In an earlier entry I said 10,000 tourists a day arrive in Thailand. The actual number is 30,000. Ten thousand of them are from the West.

A mystery we are trying to solve: Our health is generally good, but Joe's nose is running and we both have occasional bouts of spaciness. It's not the altitude; Chiang Mai is only about 1,200 feet.

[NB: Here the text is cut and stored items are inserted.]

-- ==== Sys2Proof/Machine/Protect.lean ====
section
/-!
DEFINITION. Comparators, trip inputs, the FAST and FILTERED paths, the soft turn-off, the clearing of trips, SAFE_N and
the inputs held in their hysteresis band (chapter 12; R113, R114).
-/
namespace Sys2Proof.Machine

/-! ## Scopes (R316) -/

/-- Slots 0 to 5 of a team as the registers stand (R182). -/
def State.legSlots (s : State) (t : Nat) : List Nat :=
  [s.get (F.TEAM_LEGMAP0_S0 t), s.get (F.TEAM_LEGMAP0_S1 t), s.get (F.TEAM_LEGMAP0_S2 t), s.get (F.TEAM_LEGMAP0_S3 t),
   s.get (F.TEAM_LEGMAP1_S0 t), s.get (F.TEAM_LEGMAP1_S1 t)]

/-- The legs named in slots 0 to NLEG − 1 of a team. -/
def State.namedLegs (s : State) (t : Nat) : List (Fin 72) :=
  ((s.legSlots t).take (s.get (F.TEAM_CFG_NLEG t))).filterMap (finOf 72)

/-- The scope that map fields give: SCOPE 1 is LEG, 2 is TEAMS.  Before lock it follows the registers; at lock it is
computed once more, from the bound legs, and kept. -/
def State.scopeCalc (s : State) (scope leg mask : Nat) : List (Fin 72) :=
  if scope = 1 then (finOf 72 leg).toList
  else if scope = 2 then
    (allTeams.filter (fun t => (mask / 2 ^ t.val) % 2 = 1)).flatMap (fun t =>
      if s.load.locked then (s.team t).legs else s.namedLegs t)
  else []

/-- The scope of a comparator, a channel and a trip input from the registers as they stand. -/
def State.cmpScopeNow (s : State) (k : Fin 96) : List (Fin 72) :=
  s.scopeCalc (s.get (F.CMP_MAP_SCOPE k)) (s.get (F.CMP_MAP_LEG k)) (s.get (F.CMP_TEAMS_TEAMS k))

def State.sdmScopeNow (s : State) (c : Fin 144) : List (Fin 72) :=
  s.scopeCalc (s.get (F.PRT_SDMMAP_SCOPE c)) (s.get (F.PRT_SDMMAP_LEG c)) (s.get (F.PRT_SDMTEAMS_TEAMS c))

def State.tinScopeNow (s : State) (i : Fin 8) : List (Fin 72) :=
  s.scopeCalc (s.get (F.PRT_TINCFG_SCOPE i)) (s.get (F.PRT_TINCFG_LEG i)) (s.get (F.PRT_TINTEAMS_TEAMS i))

/-- The legs a source acts on: fixed from Paddock lock. -/
def State.scope (s : State) : TripSrc → List (Fin 72)
  | .cmp k => if s.load.locked then (s.cmps[k]).scope else s.cmpScopeNow k
  | .sdm c => if s.load.locked then (s.sdmTrips[c]).scope else s.sdmScopeNow c
  | .tin i => if s.load.locked then (s.tins[i]).scope else s.tinScopeNow i
  | .ilk => []

/-! ## The filters (R321) -/

/-- The logic's raw level changes from tick `at_` on.  Of two changes that it would see in one tick it sees neither; the few
ticks of the synchroniser's delay hold at most three that it has not seen yet. -/
def FiltSt.change (f : FiltSt) (lvl : Bool) (at_ : Tick) : FiltSt :=
  if f.raw = lvl then f
  else if f.since = at_ then { f with raw := lvl, since := f.prev.headD 0, prev := f.prev.drop 1 }
  else { f with raw := lvl, prev := (f.since :: f.prev).take 4, since := at_ }

/-- The changes that the logic has seen by a tick, the latest first, and whether an odd number of them is still to come. -/
def FiltSt.past (f : FiltSt) (t : Tick) : List Tick × Bool :=
  let l := f.since :: f.prev
  (l.filter (fun x => decide (x ≤ t)), (l.filter (fun x => decide (t < x))).length % 2 == 1)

Is it the sun? The incense in the air? The green curry soup we have become addicted to? And what about the exhaust from the tuk-tuks, thousands of motorbikes and "red-taxis" (pick-up trucks outfitted like paddy wagons that you flag down to negotiate a fare)? These vehicles seem to have no emission controls, and a kind of black-lung fog hangs over the city like something from a 1950s bad sci-fi flick. Joe just noted the hundreds of farang trustafarians on the streets here---it's a kind of Chiang Mai Summer of Love---and wonders if the atmosphere is a result of a kind of constipated spiritual heat inversion. We invite speculation about this additional mystery of the East.

Joe, who had his excellent all-day curry-making class today, also asks: Does anyone know where fresh galangal-root is available in the US? This is urgent!

Tomorrow (Monday) we head for the hills. More when we return.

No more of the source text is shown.